## Assignment
Up to and including the line with "f.sie := rfl", restate the records below word for word, beginning with their first line.

[Records for processing — start]

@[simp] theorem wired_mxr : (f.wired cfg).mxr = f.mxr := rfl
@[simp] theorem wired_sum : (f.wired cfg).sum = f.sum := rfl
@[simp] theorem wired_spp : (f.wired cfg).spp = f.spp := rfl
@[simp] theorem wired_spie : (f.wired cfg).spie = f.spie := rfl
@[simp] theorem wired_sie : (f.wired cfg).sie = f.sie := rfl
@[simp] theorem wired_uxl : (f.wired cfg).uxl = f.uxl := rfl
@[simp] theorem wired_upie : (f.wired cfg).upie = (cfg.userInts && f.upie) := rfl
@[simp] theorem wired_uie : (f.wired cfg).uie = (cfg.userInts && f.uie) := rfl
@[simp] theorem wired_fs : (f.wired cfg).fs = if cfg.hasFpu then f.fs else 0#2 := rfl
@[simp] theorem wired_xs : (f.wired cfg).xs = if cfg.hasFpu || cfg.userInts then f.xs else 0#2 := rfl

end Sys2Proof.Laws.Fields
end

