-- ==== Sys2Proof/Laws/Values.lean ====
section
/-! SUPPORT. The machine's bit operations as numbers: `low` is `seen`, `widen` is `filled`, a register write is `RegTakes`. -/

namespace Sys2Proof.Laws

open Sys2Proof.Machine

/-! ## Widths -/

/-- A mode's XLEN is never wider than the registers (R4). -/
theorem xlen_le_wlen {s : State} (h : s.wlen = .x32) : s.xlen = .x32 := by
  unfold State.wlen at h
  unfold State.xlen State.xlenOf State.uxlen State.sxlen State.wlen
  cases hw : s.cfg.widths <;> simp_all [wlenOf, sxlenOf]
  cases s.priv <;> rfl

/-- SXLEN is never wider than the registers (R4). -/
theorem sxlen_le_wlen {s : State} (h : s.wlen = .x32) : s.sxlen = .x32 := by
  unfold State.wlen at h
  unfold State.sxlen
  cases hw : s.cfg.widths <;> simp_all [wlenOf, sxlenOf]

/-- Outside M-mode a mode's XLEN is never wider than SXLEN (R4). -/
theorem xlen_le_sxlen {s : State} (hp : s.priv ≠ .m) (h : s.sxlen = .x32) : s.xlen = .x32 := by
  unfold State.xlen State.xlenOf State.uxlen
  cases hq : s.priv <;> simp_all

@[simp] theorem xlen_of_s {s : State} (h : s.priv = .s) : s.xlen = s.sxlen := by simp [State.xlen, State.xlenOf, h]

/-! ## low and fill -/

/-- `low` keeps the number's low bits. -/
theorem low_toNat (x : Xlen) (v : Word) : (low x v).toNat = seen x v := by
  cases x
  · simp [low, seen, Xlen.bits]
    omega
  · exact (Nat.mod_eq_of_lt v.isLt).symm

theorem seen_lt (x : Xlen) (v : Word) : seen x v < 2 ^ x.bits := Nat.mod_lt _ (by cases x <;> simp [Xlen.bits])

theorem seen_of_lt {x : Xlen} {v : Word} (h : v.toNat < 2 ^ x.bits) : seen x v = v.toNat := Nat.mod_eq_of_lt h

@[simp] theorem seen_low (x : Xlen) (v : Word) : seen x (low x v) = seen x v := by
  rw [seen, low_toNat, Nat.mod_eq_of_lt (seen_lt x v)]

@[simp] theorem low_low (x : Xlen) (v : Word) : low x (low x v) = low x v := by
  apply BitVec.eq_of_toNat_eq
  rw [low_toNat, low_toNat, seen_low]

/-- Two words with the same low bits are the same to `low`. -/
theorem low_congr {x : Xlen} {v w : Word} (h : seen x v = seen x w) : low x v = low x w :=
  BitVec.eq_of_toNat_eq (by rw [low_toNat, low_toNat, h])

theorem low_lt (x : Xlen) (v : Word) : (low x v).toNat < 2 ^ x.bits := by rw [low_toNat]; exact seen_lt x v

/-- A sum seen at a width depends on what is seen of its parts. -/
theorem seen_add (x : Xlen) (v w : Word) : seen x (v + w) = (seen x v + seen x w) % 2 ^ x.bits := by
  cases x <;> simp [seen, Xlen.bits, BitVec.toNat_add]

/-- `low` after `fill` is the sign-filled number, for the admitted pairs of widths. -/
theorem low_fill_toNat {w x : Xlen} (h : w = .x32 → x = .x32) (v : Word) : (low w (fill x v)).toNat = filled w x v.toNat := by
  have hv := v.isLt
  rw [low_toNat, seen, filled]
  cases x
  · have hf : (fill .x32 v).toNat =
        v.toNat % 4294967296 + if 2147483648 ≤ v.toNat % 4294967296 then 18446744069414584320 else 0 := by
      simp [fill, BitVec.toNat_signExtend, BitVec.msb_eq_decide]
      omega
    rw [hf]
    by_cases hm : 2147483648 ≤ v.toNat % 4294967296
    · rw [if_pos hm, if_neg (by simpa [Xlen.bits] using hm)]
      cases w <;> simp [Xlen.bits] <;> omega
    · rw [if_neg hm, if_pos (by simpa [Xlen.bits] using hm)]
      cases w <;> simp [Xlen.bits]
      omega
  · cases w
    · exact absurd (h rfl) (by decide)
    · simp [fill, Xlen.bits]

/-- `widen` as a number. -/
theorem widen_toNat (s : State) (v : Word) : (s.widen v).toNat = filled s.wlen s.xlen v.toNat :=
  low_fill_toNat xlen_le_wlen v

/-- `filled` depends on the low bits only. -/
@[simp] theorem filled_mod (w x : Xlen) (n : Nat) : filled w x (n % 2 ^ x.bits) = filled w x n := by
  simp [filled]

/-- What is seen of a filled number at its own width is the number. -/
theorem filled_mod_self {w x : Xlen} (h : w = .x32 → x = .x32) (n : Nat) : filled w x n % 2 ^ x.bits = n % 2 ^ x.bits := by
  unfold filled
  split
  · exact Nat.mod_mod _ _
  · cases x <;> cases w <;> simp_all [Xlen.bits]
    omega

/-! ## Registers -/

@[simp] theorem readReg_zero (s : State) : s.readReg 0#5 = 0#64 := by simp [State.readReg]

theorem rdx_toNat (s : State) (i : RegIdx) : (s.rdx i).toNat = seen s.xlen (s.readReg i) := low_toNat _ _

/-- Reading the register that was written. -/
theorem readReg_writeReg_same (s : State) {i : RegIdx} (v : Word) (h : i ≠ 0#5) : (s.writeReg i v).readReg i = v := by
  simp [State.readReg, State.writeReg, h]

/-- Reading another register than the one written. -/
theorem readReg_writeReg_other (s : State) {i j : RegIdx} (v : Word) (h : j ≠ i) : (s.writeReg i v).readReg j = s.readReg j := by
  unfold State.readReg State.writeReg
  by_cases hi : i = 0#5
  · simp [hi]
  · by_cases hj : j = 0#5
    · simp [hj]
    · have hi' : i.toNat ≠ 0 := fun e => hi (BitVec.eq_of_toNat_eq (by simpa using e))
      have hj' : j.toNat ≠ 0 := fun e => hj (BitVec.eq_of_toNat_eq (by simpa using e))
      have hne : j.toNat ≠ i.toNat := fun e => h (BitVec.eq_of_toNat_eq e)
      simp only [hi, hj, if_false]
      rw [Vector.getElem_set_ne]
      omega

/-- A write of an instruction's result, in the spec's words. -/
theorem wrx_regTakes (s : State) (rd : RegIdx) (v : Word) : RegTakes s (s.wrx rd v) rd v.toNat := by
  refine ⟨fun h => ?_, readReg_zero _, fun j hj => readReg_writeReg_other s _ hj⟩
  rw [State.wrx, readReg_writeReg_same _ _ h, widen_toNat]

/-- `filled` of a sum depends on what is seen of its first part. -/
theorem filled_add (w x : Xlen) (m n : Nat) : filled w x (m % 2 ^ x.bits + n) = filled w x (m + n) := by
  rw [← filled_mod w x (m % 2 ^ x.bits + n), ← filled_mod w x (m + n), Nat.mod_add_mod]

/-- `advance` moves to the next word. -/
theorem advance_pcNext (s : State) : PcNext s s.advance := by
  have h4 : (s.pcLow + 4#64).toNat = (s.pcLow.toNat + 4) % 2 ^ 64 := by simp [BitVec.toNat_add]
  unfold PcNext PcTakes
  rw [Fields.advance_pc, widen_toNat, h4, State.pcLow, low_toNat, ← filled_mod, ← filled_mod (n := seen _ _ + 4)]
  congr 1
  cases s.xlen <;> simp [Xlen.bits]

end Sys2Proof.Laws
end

[Records for processing — finish]

## Output of the task
@[simp] theorem wired_mxr : (f.wired cfg).mxr = f.mxr := rfl
@[simp] theorem wired_sum : (f.wired cfg).sum = f.sum := rfl
@[simp] theorem wired_spp : (f.wired cfg).spp = f.spp := rfl
@[simp] theorem wired_spie : (f.wired cfg).spie = f.spie := rfl
@[simp] theorem wired_sie : (f.wired cfg).sie = f.sie := rfl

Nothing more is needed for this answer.